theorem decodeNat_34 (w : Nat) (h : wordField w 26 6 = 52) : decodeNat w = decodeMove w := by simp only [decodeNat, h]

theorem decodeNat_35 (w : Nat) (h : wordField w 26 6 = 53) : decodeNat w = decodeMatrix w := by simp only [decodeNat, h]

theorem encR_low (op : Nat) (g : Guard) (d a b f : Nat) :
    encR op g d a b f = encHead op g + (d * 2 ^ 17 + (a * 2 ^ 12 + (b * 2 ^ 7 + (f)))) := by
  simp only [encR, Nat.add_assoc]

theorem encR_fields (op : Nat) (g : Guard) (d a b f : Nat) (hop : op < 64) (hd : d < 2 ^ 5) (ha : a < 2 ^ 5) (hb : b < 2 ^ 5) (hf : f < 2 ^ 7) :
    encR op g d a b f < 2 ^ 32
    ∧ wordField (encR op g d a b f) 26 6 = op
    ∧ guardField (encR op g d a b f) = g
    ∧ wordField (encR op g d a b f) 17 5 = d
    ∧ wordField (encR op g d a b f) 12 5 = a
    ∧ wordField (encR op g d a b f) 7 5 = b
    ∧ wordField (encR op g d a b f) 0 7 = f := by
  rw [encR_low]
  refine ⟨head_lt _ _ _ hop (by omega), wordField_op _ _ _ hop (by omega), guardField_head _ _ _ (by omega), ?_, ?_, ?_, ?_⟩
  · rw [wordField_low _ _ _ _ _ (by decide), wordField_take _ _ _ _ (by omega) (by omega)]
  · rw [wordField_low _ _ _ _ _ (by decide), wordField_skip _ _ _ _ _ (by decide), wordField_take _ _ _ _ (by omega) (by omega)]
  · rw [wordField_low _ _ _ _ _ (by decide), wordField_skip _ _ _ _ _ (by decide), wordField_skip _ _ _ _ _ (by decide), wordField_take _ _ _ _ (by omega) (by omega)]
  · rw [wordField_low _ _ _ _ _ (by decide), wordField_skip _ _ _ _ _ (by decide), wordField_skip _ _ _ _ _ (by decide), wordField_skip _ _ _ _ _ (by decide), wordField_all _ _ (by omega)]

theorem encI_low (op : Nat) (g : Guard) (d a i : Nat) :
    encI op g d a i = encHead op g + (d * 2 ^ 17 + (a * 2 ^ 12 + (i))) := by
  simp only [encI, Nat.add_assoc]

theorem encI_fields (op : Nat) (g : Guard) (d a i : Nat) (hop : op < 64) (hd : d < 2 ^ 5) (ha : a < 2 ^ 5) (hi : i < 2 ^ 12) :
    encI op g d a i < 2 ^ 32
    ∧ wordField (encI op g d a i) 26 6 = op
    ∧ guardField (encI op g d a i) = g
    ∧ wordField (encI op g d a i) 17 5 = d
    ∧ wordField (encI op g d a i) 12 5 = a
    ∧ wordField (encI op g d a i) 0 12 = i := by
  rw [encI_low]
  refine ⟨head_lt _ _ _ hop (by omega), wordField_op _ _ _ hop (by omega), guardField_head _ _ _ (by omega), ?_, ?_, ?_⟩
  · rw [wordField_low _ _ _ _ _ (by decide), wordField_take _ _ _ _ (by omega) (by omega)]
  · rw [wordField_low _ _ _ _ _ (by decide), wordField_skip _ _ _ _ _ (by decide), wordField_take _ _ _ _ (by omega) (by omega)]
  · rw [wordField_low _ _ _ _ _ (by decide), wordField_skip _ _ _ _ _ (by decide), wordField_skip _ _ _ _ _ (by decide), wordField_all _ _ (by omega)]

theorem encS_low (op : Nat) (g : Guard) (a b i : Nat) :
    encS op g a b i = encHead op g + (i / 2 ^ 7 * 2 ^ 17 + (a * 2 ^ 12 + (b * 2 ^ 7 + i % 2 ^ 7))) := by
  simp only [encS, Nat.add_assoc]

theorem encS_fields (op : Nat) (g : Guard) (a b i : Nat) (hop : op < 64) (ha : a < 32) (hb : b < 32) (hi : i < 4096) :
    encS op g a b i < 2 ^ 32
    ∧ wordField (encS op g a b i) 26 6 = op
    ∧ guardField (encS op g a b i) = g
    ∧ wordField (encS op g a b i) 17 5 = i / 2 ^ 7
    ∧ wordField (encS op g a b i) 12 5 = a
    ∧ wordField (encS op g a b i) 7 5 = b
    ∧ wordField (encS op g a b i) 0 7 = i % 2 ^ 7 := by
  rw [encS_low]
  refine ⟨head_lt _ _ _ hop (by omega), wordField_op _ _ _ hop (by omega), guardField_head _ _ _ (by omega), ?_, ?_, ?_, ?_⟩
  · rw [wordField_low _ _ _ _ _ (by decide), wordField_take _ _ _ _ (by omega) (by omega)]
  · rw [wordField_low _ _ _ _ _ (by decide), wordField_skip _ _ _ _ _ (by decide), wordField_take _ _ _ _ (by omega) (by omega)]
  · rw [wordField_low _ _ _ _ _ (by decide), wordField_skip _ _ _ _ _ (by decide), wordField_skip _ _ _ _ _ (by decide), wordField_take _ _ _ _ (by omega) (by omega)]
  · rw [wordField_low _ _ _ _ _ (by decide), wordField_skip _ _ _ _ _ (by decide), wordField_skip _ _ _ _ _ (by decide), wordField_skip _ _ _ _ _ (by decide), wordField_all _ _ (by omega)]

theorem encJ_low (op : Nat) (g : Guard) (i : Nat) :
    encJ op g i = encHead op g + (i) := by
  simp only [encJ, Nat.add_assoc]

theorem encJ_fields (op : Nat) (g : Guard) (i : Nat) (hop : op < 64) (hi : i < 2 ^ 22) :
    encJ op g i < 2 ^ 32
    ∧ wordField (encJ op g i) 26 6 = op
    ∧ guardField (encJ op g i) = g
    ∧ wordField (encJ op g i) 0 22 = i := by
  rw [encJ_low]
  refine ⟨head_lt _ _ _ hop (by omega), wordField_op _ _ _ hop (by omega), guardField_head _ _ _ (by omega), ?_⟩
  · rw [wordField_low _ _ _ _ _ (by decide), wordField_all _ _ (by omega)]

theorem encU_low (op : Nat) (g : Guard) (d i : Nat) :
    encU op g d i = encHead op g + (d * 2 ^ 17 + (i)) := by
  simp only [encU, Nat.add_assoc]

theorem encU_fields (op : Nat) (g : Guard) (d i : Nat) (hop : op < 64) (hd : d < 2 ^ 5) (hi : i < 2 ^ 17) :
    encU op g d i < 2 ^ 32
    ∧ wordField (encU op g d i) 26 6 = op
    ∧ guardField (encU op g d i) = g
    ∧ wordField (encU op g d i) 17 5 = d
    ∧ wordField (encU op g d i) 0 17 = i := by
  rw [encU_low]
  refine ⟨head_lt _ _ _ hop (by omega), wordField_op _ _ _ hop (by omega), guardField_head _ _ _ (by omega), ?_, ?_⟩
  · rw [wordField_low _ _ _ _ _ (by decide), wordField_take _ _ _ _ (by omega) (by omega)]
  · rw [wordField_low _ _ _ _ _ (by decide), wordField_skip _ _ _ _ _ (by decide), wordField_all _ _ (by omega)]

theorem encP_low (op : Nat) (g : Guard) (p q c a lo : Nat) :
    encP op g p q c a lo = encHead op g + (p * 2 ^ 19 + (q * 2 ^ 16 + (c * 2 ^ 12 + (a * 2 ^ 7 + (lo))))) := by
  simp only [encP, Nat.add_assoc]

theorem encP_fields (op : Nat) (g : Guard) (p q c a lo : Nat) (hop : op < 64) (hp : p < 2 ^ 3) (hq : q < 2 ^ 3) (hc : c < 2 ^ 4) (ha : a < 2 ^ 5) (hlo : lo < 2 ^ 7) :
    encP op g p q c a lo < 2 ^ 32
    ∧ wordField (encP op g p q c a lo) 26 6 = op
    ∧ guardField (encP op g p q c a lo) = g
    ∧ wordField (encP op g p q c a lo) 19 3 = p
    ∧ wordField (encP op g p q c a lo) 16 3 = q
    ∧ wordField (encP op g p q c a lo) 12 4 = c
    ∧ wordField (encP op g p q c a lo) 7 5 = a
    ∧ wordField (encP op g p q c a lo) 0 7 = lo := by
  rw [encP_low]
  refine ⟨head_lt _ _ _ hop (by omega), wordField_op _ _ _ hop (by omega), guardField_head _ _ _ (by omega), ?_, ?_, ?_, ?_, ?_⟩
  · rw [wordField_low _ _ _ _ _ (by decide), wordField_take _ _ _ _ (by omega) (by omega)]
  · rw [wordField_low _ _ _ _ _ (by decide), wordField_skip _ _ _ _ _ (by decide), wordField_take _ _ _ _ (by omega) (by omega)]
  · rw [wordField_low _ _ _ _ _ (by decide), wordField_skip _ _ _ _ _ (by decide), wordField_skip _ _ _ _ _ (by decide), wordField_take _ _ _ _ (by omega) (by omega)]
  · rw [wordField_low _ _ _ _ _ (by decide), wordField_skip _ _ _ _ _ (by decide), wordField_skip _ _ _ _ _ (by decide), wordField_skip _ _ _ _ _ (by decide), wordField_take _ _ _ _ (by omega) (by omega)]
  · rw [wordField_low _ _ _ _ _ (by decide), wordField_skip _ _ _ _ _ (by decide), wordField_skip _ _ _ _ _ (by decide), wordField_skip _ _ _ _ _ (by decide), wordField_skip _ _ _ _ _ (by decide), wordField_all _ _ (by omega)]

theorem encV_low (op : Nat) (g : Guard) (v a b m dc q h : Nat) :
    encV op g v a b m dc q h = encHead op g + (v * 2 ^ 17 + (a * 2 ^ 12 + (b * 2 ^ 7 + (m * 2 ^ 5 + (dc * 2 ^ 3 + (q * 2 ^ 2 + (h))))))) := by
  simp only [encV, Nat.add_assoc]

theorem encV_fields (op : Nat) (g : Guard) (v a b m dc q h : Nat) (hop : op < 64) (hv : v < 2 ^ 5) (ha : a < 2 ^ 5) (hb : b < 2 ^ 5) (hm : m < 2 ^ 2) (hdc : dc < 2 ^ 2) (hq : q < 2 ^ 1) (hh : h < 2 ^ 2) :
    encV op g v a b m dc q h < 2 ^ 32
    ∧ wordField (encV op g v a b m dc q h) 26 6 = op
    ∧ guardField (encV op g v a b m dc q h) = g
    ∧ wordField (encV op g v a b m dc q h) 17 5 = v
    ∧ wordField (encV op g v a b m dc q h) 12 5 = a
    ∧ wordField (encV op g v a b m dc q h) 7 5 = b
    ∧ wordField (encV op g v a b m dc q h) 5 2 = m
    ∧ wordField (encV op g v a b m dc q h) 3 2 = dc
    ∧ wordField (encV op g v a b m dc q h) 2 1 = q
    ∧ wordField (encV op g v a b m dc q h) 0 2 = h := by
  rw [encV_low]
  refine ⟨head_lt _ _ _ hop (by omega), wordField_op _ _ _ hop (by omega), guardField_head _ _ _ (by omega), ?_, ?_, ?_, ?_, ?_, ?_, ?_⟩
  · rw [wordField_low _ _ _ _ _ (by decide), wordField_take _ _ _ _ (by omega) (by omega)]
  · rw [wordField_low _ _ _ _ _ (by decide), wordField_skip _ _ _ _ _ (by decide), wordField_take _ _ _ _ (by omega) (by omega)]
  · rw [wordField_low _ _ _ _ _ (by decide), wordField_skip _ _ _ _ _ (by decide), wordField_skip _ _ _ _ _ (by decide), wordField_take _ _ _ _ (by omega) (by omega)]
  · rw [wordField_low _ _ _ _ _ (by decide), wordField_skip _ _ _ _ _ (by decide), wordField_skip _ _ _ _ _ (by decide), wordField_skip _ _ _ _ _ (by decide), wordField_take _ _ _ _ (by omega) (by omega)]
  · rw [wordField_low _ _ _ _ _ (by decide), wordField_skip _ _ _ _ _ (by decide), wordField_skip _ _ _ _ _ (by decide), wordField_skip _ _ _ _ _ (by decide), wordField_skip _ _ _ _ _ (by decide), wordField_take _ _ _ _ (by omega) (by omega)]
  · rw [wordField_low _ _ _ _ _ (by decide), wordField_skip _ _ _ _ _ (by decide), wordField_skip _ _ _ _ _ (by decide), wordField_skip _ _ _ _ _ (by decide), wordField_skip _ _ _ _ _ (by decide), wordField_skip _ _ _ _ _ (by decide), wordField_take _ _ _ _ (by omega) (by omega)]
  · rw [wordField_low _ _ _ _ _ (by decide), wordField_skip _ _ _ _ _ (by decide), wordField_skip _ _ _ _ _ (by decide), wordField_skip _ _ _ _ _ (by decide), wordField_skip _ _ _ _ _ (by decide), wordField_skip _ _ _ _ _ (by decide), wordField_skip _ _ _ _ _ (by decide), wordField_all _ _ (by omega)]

________________________________________

> **WHAT NEEDS TO BE DONE**
For the material above, reproduce exactly the lines from the line with "d i) 26 6 = op" to the line with "omega), ?_, ?_⟩", inclusive, and exclude all others.

> **EXERCISE SOLUTION**
    ∧ wordField (encU op g d i) 26 6 = op
    ∧ guardField (encU op g d i) = g
    ∧ wordField (encU op g d i) 17 5 = d
    ∧ wordField (encU op g d i) 0 17 = i := by
  rw [encU_low]
  refine ⟨head_lt _ _ _ hop (by omega), wordField_op _ _ _ hop (by omega), guardField_head _ _ _ (by omega), ?_, ?_⟩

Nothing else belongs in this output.